What is required: Each line of the entries, from the first to the line containing "they may. -/", is to be transcribed exactly as it stands; include no other lines.

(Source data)

+---+

-- ==== Sys2Proof/Machine/Schedule.lean ====
section
/-!
DEFINITION. Which event comes next (log 12): the events that are due now come before all others; the issue of the pipes and the
events whose moment the spec leaves open are a free choice; a core clock passes once no pipe can issue.
-/
namespace Sys2Proof.Machine

/-! ### Offering an event -/

/-- Whether a step leaves something changed beside the model's own counters. -/
def changes (s : State) (f : State → Out) : Bool :=
  match f s with
  | .next t => decide ({ t with draw := s.draw, fresh := s.fresh, held := s.held } ≠ s)
  | _ => true

/-- The events of a list that would change something. -/
def offered (s : State) (fs : List (State → Out)) : List (State → Out) := fs.filter (changes s)

/-! ### Warps and their commands -/

/-- Events of a warp that happen as soon as they may. -/
def warpDue (s : State) (wid : Nat) (w : Warp) : List (State → Out) :=
  (if w.owed.isNone && decide (w.owedAfter ≤ w.waited) then [execWarpOwed wid] else []) ++
  (if w.spinCount = 64 && !w.floor then [execSpinFloorFall wid] else []) ++
  (if w.floor then [execSpinFloorTimeout wid] else []) ++
  ((w.lanesWith fun t => t.wake.isSome).map fun l => execSleepWake wid l) ++
  (if (s.block w.block).saved then []
   else ([0, 1, 2].filterMap fun q => if (w.headCmd q).isSome then some (execEngineCommandStart wid q) else none) ++
    (if w.loop.isSome then [execMatrixKStep wid] else []))

/-- Whether a running command's units stand at fixed core clocks (R352, R360). -/
def Cmd.clocked (c : Cmd) : Bool := c.isLoop || c.op == 0xD6

/-- Events of a warp whose moment is open. -/
def warpOpen (w : Warp) (wid : Nat) : List (State → Out) :=
  ((w.mq ++ w.xq ++ w.fq).filterMap fun c => if c.running then some (execEngineCommandEnd c.id) else none) ++
  ((w.mq ++ w.xq ++ w.fq).filterMap fun c => if c.lineFault.isSome then some (execEngineLineRetry c.id) else none) ++
  ((w.log.filter fun e => e.replay).map fun e => execAccessReplay wid e.num) ++
  (if w.retired then [] else [execWarpRetire wid])

/-- Events of results and waits that are due (R95, R83). -/
def pendDue (p : Pend) : List (State → Out) :=
  match p.kind with
  | .load | .scalarLoad | .atomic | .ratom => [execLoadReturn p.id]
  | .loadWait => [execLoadReturn p.id, execOnceWaitTimeout p.id]
  | .divide => [execDivideReturn p.id]
  | .special => [execSpecialFunctionReturn p.id]
  | .accrd => [execAccrdReturn p.id]
  | .keymap => [execKeymapReturn p.id]
  | .ldrec => [execLdrecComplete p.id]

/-! ### Coherence, translation, migration -/

/-- The deliveries and services of a message. -/
def msgOpen (m : Msg) : List (State → Out) :=
  match m.kind with
  | .gets => [execGets m.id]
  | .getx => if m.arr.isSome then [execQueuedGetxGrant m.id, execGetx m.id] else [execGetx m.id]
  | .write => if m.arr.isSome then [execQueuedWritePerform m.id] else [execSliceWrite m.id]
  | .atom => if m.arr.isSome then [execQueuedWritePerform m.id] else [execFarAtom m.id]
  | .drain => if m.arr.isSome then [execQueuedWritePerform m.id] else [execDrainEntry m.id]
  | .wback => [execWback m.id]
  | .data => [execDataMsg m.id]
  | .xdata => [execXdata m.id]
  | .wack => [execWack m.id]
  | .aack => [execAack m.id]
  | .recall => [execRecall m.id]
  | .mirror => [execMirrorWrite m.id]
  | .engine => []

/-- Request rings with a record or a job (R152), as (partition, island). -/
def State.busyRings (s : State) : List (Nat × Nat) :=
  ((s.regs.filterMap fun e =>
    let i := e.1 % 2 ^ 40
    if e.1 / 2 ^ 40 = regCode .mapkRqtail && s.rqHead (i / 32) (i % 32) != s.rqTail (i / 32) (i % 32) then some (i / 32, i % 32) else none) ++
    s.mapJobs.map fun j => (j.part, j.island)).eraseDups

/-- The services of one ring. -/
def ringOpen (p island : Nat) : List (State → Out) :=
  [execMap p island, execUnmap p island, execProtect p island, execChtype p island, execMigrate p island, execAsidget p island,
    execAsidput p island]

/-- Events of dual-home windows (R139). -/
def State.windowOpen (s : State) : List (State → Out) :=
  (s.dual.zipIdx).flatMap fun x => [execMapkCopy x.2 x.1.copied, execSwitchMessage x.2]

/-! ### The fabric -/

/-- Events of a packet. -/
def packetOpen (p : Packet) : List (State → Out) :=
  match p.place with
  | .atRouter _ | .onLink _ _ => [execRouterForward (.packet p.id)]
  | .outPort _ _ => [execPacketSend p.id]
  | .retryWait _ => [execRetryResend p.id]
  | .stored _ | .offPanel _ _ => []
  | .atTarget _ =>
    match p.kind with
    | .putData => [execPutPacketAtTarget p.id]
    | .getRequest => [execGetRequestAtTarget p.id]
    | .ratomReq => [execRatomAtTarget p.id]
    | .notify => [execNotifyAddition p.id]
    | .launchRec => [execLaunchRecordArrival p.grid]
    | .getData => [execGetDataReturn p.id]
    | .ratomResult => [execRatomResultReturn p.id]
    | .completion => [execSourceCounterAdvance p.id]
    | .errorNotice => [execErrorNotice p.id]
    | .retryNotice => [execRetryNotice p.id]

/-- Whether a port has nothing on its way and nothing in progress. -/
def Port.quiet (x : Port) : Bool :=
  x.rply.isEmpty && x.allowq == 128 && x.allowr == 64 && x.change.isNone && x.mgmtQ.isEmpty && x.mgmtOn.isEmpty && x.asked.isNone &&
    decide (x.stuck < 16) &&
    (x.st == .up || x.st == .absent || x.st == .failed || x.st == .drained)

/-- Events of a port that come of themselves; those of its surroundings are inputs, as is the training of a fibre port, whose far end the
circuit switch gives (R205, R208). -/
def portOpen (n p : Nat) (x : Port) : List (State → Out) :=
  if x.quiet then []
  else
    [execAllowanceReturn n p 0 1, execAllowanceReturn n p 1 1, execFlitAcknowledge n p (min 1 x.rply.length), execWavelengthChangeRequest n p,
      execWavelengthChangeAck n p, execWavelengthChangeComplete n p, execDrainMarker n p, execDrainMarkerAck n p, execReplayLimit n p] ++
    (match x.asked, farEnd n p with
      | some k, some m => [execReplayRequest m.1 m.2 k]
      | _, _ => []) ++
    if x.st = .relock && (farEnd n p).isSome then
      let far := x.heldFar.getD (x.farNode, x.farPort, x.farPanel)
      [execPortTrained n p far.1 far.2.1 far.2.2]
    else []

/-- Time limits of a port (R205). -/
def portDue (n p : Nat) (x : Port) : List (State → Out) :=
  if x.st = .dark then [execDarkmaxExpiry n p] else if x.st = .relock then [execRelockTimeout n p] else []

/-! ### Blocks, grids, tables, gauges, the start -/

/-- Events of blocks and grids. -/
def State.gridOpen (s : State) : List (State → Out) :=
  (s.blocks.flatMap fun p => [execBlockRetire p.1, execBlockHalt p.1, execContextRestore p.1]) ++
  (s.grids.map fun p => execGridEnd p.1) ++ if s.queueRecs.isEmpty then [] else [execRecordRelease]

/-- Islands whose table holds a grid. -/
def State.busyIslands (s : State) : List Nat := (s.grids.map fun p => p.2.island).eraseDups

/-- Placement on an island: saved blocks come back first (R386, R387). -/
def State.placeOpen (s : State) : List (State → Out) :=
  s.busyIslands.flatMap fun n =>
    match s.turn n with | some (_, none) => [execBlockPlacement n] | _ => []

/-- Events of islands: records to post, and clocks to relock. -/
def State.islandOpen (s : State) : List (State → Out) :=
  s.islands.flatMap fun p =>
    (if p.2.onchip.isEmpty then [] else [execFaultRecordPost p.1]) ++ if p.2.inHold then [execIslandRelock p.1] else []

/-- Events of the control die. -/
def State.controlOpen (s : State) : List (State → Out) :=
  (match s.update with | some u => execTableAnswer :: u.asked.map fun n => execTableVerify ⟨n, false⟩ | none => []) ++
  (if s.islands.any fun p => !p.2.reference then [execReroot] else []) ++
  (if s.boot.atReqs.isEmpty then [] else [execAttestationReport]) ++
  (if s.boot.starting then [execStage1, execStage3] else []) ++
  s.gauges.flatMap fun p => (p.2.atts.filter fun a => a.2.verifying).map fun a => execTgpAttVerifyEnd p.1 a.1

/-- `GAUGE_RUN_END` in its clock: a run holds the gauge for its instructions and 4 clocks more (R228). -/
def gaugeDue (s : State) (g : Nat) (x : Gauge) : List (State → Out) :=
  match x.run with
  | some r => if x.ending && decide (r.began + r.executed + 4 ≤ s.clk) then [execGaugeRunEnd g] else []
  | none => if x.queue.isEmpty then [] else [execGaugeRunStart g]

/-- Events that are due, in no order among themselves. -/
def State.dueEvents (s : State) : List (State → Out) :=
  (s.warps.flatMap fun p => warpDue s p.1 p.2 ++
    (p.2.mq.filter fun c => c.running && c.clocked).map fun c => execEngineCommandEnd c.id) ++
  (s.pend.flatMap pendDue) ++ (s.stalls.map fun x => execTransitTimeout x.id) ++
  ((s.spans.filter fun r => !r.usable s).map fun r => execLeaseLapse r.id) ++
  (s.busyIslands.map fun n => execReservationTimeout n) ++
  ((s.islands.filter fun p => p.2.fast).map fun p => execItimeCatchUp p.1) ++
  (if s.update.isSome then [execTableCommit] else []) ++ (s.gauges.flatMap fun p => gaugeDue s p.1 p.2) ++
  (s.ports.flatMap fun e => portDue (e.1 / 16) (e.1 % 16) e.2) ++
  if !s.boot.starting && !s.boot.keyLock then [execImageKeyLock] else []

/-- Pipes with a warp, as (island, core, pipe). -/
def State.busyPipes (s : State) : List (Nat × Nat × Nat) :=
  (s.warps.filterMap fun p =>
    let b := s.block p.2.block
    if p.2.retired || b.saved then none else some (b.island, b.core, p.2.pipe)).eraseDups

/-- Pipes that issue in this core clock. -/
def State.issuing (s : State) : List (State → Out) := offered s (s.busyPipes.map fun x => execWarpIssueSelect x.1 x.2.1 x.2.2)

/-- Events whose moment the spec leaves open. -/
def State.openEvents (s : State) : List (State → Out) :=
  (s.warps.flatMap fun p => if (s.block p.2.block).saved then [] else warpOpen p.2 p.1) ++
  (s.waits.map fun x => execWaitarrRelease x.id) ++ (s.msgs.flatMap msgOpen) ++
  (s.busyRings.flatMap fun x => ringOpen x.1 x.2) ++ s.windowOpen ++ (s.packets.flatMap packetOpen) ++
  (s.ports.flatMap fun e => portOpen (e.1 / 16) (e.1 % 16) e.2) ++ s.gridOpen ++ s.placeOpen ++ s.islandOpen ++ s.controlOpen

/-! ### A core clock (R4, R194, R219) -/

/-- Charges one issue to a partition and its ancestors on an island (R195, R395). -/
def State.chargeIssue (s : State) (part island : Nat) : State :=
  (s.lineage part).foldl (fun s p =>
    let u := s.part p island
    if 0 < u.cur then s.setPart p island { u with cur := u.cur - 1 }
    else if 0 < u.bank then s.setPart p island { u with bank := u.bank - 1 }
    else s) s

/-- Counts a clock for each warp that was eligible and did not issue in it (R194). -/
def State.countWaiting (s : State) : State :=
  s.busyPipes.foldl (fun s' x =>
    if s.gateOpen x.1 then
      ((s.readyWarps x.1 x.2.1 x.2.2).filter fun r => !s.issued.any fun i => i.1 == r.wid).foldl (fun s' r =>
        s'.modWarp r.wid fun w => { w with waited := w.waited + 1 }) s'
    else s') s

/-- Cores with a performance counter at work. -/
def State.countedCores (s : State) : List Nat :=
  ((s.regs.filter fun e => e.1 / 2 ^ 40 == regCode .corePmsel && e.2 != 0).map fun e => e.1 % 2 ^ 40 / 8).eraseDups

/-- Counts a clock on the performance counters (R223): clocks, warps at the floor, pipes that a budget stops. -/
def State.countClock (s : State) : State :=
  s.countedCores.foldl (fun s ix =>
    let island := ix / 160
    let core := ix % 160
    let ws := s.liveWarps (s.residents island core)
    let stopped (p : Nat) : Bool := ws.any (fun w => w.pipe == p && s.budgetStop (s.grid (s.block w.block).grid).part island) &&
      !s.issued.any fun i => i.2.1 == pipeIx island core p
    let s := s.coreCount island core 1 1
    (s.coreCount island core 4 (ws.filter fun w => w.floor).length).coreCount island core 5 ((List.range 4).filter stopped).length) s

/-- The holdover oscillator's drift (R171): in 50,000 ns it gains or loses at most one. -/
def State.holdover (s : State) (n : Nat) : State :=
  let x := s.isl n
  if x.inHold && s.clk / 2 % 50000 = 0 then
    let (k, s) := s.free
    s.modIsl n fun x => { x with itime := (x.itime + k % 3 + (2 ^ 64 - 1)) % 2 ^ 64 }
  else s

/-- What falls on a multiple of a period that ITIME has come to (R239, R395). -/
def State.periods (s : State) (n old : Nat) : State :=
  if old / 1000000 < s.itime n / 1000000 then (s.budgetBoundary n).gaugePeriod n else s

/-- Half a nanosecond passes on an island (R219, R220): in HOLD PTIME stands; while FAST is 1 ITIME stands. -/
def State.passIsland (s : State) (n : Nat) (x : Island) : State :=
  if !x.powered then s
  else if !x.half then s.setIsl n { x with half := true }
  else if x.fast then s.setIsl n { x with half := false, ptime := (x.ptime + 1) % 2 ^ 64 }
  else
    let t := (x.itime + 1) % 2 ^ 64
    let s := s.setIsl n { x with half := false, itime := t, ptime := if x.inHold then x.ptime else t }
    (s.holdover n).periods n x.itime

/-- Half a nanosecond passes on the control die (R219): samples are taken at multiples of 100 µs of panel time (R224). -/
def State.passControl (s : State) : State :=
  if s.clk % 2 = 1 then s
  else
    let t := (s.cdItime + 1) % 2 ^ 64
    let old := s.cdItime
    let s := { s with cdItime := t }
    let s := if old / 100000 < t / 100000 then (List.range 25).foldl (fun s n => s.takeSamples n (t / 100000)) s else s
    if old / 1000000 < t / 1000000 then s.gaugePeriod 24 else s

/-- One core clock passes: what issued is charged, heads and waits are counted, and half a nanosecond goes by (log 12). -/
def tick (s : State) : Out :=
  let s := s.refreshHeads.beginSteps.countWaiting.countClock
  let s := s.issued.foldl (fun s i => s.chargeIssue i.2.2 (i.2.1 / 640)) s
  let s := { s with clk := s.clk + 1, issued := [], now := ClockMarks.none }
  let s := (s.islands.filter fun p => p.1 < 24).foldl (fun (s : State) (p : Nat × Island) => s.passIsland p.1 p.2) s.passControl
  .next ((s.gauges.filter fun p => !p.2.held.isEmpty).foldl (fun (s : State) (p : Nat × Gauge) => s.gaugeBus p.1) s)

/-- What may come next: a due event where there is one; else an issue, an open event, or, once no pipe issues, the next core clock. -/
def options (s : State) : List (State → Out) :=
  let due := offered s s.dueEvents
  if due.isEmpty then
    let go := s.issuing
    go ++ offered s s.openEvents ++ if go.isEmpty then [tick] else []
  else due

end Sys2Proof.Machine
end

+---+

Task answer:
-- ==== Sys2Proof/Machine/Schedule.lean ====
section
/-!
DEFINITION. Which event comes next (log 12): the events that are due now come before all others; the issue of the pipes and the
events whose moment the spec leaves open are a free choice; a core clock passes once no pipe can issue.
-/
namespace Sys2Proof.Machine

/-! ### Offering an event -/

/-- Whether a step leaves something changed beside the model's own counters. -/
def changes (s : State) (f : State → Out) : Bool :=
  match f s with
  | .next t => decide ({ t with draw := s.draw, fresh := s.fresh, held := s.held } ≠ s)
  | _ => true

/-- The events of a list that would change something. -/
def offered (s : State) (fs : List (State → Out)) : List (State → Out) := fs.filter (changes s)

/-! ### Warps and their commands -/

/-- Events of a warp that happen as soon as they may. -/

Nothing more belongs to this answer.